#### [HOW TO COMPLETE THIS TASK]
Every line that includes the word "Assoc" needs to be copied from the listing.

#### [TASK MATERIAL]
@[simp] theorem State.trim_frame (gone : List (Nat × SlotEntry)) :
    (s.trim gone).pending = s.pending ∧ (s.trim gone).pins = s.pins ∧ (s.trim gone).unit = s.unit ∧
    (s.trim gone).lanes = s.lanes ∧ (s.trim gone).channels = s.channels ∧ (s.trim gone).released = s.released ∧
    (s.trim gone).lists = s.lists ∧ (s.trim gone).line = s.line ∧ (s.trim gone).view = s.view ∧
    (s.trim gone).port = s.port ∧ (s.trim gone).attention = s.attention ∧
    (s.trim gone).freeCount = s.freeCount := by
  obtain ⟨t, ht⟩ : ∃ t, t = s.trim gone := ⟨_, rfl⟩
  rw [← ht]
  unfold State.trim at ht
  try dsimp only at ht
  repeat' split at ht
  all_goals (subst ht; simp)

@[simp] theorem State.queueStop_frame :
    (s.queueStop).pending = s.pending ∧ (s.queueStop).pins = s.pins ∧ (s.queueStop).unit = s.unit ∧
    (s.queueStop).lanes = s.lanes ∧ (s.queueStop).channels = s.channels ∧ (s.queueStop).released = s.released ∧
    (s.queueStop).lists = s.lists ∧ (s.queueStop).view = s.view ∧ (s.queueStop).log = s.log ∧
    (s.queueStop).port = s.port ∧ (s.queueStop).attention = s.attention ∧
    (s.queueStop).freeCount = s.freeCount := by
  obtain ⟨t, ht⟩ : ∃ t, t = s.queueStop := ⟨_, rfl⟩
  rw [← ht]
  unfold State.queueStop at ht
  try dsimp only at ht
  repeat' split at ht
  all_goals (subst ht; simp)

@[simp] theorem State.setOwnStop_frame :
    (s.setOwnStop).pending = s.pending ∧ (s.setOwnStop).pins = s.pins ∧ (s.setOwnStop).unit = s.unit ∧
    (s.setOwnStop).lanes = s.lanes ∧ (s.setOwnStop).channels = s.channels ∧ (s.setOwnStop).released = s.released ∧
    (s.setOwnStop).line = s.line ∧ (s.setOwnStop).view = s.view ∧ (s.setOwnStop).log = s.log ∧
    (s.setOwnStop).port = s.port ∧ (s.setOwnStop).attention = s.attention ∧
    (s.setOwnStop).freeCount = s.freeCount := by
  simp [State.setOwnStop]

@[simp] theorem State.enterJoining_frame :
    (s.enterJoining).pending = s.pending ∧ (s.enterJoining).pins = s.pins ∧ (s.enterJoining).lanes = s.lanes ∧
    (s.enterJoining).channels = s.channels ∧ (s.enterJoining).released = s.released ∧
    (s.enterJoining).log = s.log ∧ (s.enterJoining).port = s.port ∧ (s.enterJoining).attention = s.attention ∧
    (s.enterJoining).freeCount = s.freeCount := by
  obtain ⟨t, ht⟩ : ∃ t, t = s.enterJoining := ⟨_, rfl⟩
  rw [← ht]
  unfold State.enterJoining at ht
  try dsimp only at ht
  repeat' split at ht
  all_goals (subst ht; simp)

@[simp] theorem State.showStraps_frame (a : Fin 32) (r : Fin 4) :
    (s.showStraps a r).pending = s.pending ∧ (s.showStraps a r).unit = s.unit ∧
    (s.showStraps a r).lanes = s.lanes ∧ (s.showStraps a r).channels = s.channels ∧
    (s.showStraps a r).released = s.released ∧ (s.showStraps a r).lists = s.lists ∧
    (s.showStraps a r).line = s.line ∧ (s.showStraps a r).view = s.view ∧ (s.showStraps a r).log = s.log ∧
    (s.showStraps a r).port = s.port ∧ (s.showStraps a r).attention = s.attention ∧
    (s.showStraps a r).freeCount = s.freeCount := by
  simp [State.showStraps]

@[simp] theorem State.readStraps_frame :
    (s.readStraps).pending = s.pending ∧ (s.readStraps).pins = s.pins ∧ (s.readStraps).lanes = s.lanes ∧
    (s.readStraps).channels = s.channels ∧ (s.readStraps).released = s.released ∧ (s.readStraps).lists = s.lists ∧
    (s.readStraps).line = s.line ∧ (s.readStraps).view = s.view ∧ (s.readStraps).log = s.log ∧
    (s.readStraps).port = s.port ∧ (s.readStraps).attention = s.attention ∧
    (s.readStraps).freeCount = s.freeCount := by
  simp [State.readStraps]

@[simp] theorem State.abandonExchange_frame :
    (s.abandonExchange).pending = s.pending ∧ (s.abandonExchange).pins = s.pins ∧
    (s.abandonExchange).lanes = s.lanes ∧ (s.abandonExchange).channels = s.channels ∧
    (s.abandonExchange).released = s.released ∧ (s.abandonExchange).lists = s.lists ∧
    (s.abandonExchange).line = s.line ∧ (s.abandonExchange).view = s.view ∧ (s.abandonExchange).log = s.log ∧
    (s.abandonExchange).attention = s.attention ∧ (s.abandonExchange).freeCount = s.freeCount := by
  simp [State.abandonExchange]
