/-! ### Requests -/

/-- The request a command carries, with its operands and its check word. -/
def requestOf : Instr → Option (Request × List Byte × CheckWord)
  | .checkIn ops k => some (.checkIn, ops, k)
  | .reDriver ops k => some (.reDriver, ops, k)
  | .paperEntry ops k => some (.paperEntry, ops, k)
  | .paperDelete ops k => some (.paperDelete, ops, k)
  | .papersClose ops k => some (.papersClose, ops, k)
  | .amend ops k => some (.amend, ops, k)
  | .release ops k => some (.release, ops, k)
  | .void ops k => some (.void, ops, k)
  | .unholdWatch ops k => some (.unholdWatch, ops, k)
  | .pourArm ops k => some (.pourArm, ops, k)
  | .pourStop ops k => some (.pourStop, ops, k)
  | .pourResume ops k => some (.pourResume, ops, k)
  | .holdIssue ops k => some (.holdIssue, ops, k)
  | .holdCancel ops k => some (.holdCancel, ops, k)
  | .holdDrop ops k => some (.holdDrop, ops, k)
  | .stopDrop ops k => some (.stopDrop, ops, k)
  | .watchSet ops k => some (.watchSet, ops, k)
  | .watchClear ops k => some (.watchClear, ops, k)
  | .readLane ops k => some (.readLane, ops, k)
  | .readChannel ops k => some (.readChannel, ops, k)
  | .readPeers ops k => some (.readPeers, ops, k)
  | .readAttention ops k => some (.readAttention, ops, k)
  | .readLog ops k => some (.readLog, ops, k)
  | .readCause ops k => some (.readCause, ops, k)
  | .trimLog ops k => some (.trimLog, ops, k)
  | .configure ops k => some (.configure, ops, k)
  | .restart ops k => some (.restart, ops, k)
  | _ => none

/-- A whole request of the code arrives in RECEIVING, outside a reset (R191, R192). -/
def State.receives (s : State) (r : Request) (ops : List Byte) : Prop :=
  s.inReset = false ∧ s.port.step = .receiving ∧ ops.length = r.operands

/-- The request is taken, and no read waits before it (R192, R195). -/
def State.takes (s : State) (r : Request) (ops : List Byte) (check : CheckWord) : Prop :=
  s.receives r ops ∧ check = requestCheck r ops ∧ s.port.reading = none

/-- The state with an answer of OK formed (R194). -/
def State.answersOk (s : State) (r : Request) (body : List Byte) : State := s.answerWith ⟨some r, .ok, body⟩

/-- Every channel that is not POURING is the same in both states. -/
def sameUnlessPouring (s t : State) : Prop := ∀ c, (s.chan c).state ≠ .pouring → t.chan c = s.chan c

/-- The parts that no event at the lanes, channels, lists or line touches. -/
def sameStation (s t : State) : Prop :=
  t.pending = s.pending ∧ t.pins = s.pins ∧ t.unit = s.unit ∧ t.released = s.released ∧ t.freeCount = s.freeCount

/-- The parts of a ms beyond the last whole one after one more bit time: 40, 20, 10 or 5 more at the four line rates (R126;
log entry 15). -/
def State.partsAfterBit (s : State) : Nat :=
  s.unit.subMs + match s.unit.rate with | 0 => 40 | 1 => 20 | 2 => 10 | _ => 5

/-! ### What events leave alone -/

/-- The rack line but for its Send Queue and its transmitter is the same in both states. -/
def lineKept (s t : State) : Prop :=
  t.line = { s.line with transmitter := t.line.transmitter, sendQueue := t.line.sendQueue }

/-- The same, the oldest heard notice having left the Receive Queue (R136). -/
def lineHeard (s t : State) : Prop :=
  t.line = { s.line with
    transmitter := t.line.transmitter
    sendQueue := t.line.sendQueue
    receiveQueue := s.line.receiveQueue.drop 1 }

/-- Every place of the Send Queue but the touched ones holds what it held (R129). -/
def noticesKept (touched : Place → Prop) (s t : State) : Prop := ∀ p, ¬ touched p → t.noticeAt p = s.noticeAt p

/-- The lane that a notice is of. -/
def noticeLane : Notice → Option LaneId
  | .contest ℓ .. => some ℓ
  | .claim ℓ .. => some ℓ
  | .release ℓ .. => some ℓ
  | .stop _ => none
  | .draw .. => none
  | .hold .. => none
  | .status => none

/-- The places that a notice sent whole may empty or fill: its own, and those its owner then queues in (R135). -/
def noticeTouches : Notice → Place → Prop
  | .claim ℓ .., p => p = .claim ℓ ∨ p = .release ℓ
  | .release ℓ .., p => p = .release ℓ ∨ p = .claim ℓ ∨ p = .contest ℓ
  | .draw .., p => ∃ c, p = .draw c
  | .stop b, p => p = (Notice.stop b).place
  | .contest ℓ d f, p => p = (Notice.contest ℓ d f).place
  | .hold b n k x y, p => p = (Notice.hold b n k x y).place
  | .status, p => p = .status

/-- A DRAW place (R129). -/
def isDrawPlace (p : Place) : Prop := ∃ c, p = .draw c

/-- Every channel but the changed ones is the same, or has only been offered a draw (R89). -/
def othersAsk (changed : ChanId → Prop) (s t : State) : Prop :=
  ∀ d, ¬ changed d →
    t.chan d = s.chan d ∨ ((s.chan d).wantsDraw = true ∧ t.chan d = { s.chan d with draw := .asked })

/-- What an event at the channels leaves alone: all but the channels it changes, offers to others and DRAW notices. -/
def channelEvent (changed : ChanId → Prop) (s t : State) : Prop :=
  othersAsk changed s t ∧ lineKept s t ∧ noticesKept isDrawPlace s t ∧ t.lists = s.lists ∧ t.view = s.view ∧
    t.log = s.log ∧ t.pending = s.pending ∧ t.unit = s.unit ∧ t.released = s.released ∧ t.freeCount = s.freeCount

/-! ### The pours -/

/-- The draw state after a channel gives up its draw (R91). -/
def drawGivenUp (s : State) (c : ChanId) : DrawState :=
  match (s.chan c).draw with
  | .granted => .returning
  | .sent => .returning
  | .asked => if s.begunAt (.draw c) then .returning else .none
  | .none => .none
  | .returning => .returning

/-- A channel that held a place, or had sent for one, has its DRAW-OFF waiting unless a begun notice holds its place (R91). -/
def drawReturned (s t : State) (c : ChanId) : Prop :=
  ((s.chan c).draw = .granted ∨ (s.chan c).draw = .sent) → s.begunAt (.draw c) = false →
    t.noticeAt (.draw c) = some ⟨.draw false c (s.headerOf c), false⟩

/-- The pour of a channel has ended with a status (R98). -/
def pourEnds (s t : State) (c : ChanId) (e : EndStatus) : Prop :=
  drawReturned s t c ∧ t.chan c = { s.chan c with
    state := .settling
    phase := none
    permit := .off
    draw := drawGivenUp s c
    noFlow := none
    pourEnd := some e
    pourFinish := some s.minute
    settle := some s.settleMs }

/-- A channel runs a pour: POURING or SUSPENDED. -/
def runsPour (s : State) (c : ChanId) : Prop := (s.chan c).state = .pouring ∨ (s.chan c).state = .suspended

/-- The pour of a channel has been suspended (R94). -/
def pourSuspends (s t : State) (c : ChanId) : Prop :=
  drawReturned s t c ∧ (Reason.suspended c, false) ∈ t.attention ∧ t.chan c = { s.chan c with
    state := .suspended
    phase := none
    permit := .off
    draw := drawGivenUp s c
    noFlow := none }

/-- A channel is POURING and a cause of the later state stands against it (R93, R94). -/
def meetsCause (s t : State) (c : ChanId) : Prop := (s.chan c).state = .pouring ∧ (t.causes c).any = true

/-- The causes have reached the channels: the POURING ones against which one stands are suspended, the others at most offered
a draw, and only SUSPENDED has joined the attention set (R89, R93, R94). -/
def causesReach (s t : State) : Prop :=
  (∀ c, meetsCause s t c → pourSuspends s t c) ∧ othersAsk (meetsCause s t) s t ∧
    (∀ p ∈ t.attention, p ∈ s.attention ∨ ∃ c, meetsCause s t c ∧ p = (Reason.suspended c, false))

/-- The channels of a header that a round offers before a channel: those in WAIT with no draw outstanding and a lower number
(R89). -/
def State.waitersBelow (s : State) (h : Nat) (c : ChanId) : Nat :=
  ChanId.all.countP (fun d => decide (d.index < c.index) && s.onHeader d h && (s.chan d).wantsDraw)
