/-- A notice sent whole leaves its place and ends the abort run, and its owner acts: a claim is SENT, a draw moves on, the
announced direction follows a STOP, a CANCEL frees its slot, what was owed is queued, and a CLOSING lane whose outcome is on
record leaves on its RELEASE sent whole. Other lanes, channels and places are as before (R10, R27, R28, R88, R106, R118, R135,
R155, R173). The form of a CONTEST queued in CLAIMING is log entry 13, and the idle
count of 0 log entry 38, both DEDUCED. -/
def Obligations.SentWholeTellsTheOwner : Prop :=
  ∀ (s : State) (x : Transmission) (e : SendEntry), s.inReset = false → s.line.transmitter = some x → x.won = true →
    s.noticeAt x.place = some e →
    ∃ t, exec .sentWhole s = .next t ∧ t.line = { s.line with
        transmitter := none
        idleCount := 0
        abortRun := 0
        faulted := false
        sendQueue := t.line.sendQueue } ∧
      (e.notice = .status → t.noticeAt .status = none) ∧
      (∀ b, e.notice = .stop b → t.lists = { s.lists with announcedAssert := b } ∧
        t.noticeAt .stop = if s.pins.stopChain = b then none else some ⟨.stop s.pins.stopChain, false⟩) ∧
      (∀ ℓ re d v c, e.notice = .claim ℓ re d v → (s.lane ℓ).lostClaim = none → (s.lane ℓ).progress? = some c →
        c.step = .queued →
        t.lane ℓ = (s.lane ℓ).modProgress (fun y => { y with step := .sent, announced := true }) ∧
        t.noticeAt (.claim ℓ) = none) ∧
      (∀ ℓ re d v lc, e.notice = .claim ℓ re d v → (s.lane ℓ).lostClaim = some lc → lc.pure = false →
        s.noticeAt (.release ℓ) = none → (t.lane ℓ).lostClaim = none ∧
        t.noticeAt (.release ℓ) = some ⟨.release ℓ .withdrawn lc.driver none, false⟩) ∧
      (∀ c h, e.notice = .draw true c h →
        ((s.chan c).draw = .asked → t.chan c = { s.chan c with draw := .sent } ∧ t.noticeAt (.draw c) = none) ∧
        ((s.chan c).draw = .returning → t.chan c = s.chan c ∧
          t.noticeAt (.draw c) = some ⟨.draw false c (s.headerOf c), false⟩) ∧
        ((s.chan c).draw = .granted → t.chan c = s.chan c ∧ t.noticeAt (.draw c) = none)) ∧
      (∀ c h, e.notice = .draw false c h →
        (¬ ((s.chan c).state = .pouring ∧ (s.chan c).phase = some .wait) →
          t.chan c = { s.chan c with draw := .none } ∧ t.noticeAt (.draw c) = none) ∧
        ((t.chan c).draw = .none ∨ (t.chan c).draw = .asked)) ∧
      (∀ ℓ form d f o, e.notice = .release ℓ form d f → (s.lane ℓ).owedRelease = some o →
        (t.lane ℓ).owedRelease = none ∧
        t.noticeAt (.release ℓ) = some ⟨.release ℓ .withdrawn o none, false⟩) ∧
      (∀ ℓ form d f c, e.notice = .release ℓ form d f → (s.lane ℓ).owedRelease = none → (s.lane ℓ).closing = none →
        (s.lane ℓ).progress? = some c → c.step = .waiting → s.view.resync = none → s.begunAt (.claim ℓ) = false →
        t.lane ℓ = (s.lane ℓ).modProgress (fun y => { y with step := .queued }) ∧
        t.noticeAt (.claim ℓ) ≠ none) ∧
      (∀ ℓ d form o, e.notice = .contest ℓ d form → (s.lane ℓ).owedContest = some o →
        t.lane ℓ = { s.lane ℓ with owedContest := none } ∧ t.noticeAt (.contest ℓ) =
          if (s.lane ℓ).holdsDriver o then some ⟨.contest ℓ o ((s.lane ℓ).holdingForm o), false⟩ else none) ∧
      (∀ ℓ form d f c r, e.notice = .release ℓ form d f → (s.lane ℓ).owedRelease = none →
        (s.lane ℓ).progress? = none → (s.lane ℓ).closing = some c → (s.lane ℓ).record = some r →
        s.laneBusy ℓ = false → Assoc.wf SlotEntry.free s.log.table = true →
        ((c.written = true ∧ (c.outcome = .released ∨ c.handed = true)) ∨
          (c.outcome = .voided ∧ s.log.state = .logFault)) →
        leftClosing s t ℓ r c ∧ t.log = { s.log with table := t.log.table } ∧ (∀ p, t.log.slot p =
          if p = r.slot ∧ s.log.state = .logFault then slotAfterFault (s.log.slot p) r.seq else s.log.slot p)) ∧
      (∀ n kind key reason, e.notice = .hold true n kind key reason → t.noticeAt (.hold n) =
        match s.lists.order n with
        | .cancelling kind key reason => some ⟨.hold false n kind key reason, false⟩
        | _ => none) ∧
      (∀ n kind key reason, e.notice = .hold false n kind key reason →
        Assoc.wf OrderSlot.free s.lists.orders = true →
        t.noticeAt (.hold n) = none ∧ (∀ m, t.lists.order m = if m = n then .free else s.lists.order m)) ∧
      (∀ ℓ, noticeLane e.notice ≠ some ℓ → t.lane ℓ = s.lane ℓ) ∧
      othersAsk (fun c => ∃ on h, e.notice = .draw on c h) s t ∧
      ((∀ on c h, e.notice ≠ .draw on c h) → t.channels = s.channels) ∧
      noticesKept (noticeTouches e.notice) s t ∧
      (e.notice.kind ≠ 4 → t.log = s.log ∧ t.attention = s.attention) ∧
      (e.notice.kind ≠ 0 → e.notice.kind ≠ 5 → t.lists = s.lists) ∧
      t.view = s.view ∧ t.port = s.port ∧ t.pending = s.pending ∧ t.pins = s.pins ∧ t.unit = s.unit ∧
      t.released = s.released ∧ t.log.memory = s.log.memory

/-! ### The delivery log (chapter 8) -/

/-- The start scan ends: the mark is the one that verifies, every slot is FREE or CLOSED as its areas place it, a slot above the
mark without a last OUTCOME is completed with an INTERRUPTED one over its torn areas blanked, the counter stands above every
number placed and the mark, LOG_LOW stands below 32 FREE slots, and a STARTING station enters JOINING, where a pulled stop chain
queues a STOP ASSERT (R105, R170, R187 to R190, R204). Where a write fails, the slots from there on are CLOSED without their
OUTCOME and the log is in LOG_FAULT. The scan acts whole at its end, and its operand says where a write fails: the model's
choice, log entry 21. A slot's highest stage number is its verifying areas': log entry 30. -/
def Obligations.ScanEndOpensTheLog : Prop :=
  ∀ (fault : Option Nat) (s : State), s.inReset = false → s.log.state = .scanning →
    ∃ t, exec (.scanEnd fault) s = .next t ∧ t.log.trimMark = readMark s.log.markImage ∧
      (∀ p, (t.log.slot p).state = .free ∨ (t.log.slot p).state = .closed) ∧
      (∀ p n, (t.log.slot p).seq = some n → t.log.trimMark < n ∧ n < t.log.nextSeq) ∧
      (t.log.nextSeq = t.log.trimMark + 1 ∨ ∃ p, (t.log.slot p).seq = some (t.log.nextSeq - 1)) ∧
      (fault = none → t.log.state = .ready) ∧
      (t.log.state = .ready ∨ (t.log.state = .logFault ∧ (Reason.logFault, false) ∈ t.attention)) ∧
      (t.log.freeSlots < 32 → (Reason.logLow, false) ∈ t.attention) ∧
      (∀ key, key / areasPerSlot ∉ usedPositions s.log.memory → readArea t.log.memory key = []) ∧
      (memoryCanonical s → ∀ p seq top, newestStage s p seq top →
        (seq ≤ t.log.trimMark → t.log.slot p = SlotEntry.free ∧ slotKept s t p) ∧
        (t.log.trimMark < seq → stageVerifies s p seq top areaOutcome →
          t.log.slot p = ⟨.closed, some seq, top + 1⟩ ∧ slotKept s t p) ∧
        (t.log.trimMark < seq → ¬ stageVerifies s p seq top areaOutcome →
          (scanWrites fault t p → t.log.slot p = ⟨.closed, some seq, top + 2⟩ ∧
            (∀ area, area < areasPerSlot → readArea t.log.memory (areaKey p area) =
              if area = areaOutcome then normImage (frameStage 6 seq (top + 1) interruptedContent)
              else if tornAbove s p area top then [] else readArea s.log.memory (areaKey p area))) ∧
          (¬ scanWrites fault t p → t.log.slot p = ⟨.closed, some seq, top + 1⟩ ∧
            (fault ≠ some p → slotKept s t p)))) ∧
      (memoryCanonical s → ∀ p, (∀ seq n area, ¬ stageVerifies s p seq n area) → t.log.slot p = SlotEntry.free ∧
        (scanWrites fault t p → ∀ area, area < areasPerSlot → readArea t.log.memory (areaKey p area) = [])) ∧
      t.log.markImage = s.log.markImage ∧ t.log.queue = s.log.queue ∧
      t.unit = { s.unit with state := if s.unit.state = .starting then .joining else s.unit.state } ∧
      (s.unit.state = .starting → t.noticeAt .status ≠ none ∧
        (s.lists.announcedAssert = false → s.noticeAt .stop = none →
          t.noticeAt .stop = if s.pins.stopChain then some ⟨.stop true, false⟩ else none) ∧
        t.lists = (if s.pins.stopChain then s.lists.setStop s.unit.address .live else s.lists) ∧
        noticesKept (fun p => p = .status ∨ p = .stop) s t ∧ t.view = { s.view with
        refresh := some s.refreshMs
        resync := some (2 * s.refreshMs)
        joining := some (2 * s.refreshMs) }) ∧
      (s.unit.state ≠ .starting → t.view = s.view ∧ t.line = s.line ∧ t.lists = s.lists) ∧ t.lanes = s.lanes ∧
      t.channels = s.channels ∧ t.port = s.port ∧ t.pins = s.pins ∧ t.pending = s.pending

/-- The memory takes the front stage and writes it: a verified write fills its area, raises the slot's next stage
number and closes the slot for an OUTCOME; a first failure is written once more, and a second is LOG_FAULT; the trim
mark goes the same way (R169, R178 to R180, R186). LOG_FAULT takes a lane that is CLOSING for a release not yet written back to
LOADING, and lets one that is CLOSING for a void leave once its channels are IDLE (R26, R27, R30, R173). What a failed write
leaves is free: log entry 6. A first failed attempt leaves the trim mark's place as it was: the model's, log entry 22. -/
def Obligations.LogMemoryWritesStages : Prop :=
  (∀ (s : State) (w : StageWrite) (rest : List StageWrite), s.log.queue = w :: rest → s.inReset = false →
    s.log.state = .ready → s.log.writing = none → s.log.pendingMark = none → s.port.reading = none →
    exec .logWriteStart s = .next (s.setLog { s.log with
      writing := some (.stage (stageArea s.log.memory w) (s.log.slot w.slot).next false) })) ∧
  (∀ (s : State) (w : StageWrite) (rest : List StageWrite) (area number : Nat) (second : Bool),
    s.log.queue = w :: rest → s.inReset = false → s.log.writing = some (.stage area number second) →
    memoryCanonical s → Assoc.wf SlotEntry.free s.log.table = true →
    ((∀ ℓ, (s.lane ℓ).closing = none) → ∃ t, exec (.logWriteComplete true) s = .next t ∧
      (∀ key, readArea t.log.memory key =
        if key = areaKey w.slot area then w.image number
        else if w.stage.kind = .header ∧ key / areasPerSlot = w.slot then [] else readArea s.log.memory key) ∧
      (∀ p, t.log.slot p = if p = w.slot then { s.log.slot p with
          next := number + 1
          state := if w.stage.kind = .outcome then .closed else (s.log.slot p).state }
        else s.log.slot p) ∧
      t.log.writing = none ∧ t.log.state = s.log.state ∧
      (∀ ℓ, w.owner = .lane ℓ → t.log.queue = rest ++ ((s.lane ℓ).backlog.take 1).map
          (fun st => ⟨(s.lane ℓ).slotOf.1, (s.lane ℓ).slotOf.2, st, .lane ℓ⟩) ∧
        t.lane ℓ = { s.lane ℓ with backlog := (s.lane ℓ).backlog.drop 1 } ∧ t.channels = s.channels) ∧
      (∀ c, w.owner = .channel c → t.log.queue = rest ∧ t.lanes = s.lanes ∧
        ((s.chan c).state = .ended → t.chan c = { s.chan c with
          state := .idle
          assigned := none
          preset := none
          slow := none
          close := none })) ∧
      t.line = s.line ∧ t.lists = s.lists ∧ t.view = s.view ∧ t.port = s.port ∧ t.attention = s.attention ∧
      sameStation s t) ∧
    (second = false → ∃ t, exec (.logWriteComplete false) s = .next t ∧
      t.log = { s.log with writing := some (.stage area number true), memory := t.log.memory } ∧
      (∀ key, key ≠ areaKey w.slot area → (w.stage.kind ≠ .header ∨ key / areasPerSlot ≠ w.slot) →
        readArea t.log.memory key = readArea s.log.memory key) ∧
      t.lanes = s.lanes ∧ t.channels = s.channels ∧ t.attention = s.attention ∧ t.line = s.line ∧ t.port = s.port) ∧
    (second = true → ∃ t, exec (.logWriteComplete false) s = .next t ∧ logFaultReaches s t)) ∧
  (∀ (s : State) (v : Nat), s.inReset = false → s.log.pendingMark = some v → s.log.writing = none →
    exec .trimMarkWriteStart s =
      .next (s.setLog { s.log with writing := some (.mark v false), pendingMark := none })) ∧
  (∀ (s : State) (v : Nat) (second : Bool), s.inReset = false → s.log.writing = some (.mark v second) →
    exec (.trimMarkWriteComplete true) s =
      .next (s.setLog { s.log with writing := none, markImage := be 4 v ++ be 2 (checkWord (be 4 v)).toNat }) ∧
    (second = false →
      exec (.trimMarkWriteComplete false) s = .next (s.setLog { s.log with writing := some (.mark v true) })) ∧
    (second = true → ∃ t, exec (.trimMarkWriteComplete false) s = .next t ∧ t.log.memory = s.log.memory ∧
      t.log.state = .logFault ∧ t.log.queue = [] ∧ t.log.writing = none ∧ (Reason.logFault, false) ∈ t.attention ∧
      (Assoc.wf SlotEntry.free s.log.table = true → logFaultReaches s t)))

#### [SOLUTION BELOW]
        s.laneBusy ℓ = false → Assoc.wf SlotEntry.free s.log.table = true →
        Assoc.wf OrderSlot.free s.lists.orders = true →
    memoryCanonical s → Assoc.wf SlotEntry.free s.log.table = true →
      (Assoc.wf SlotEntry.free s.log.table = true → logFaultReaches s t)))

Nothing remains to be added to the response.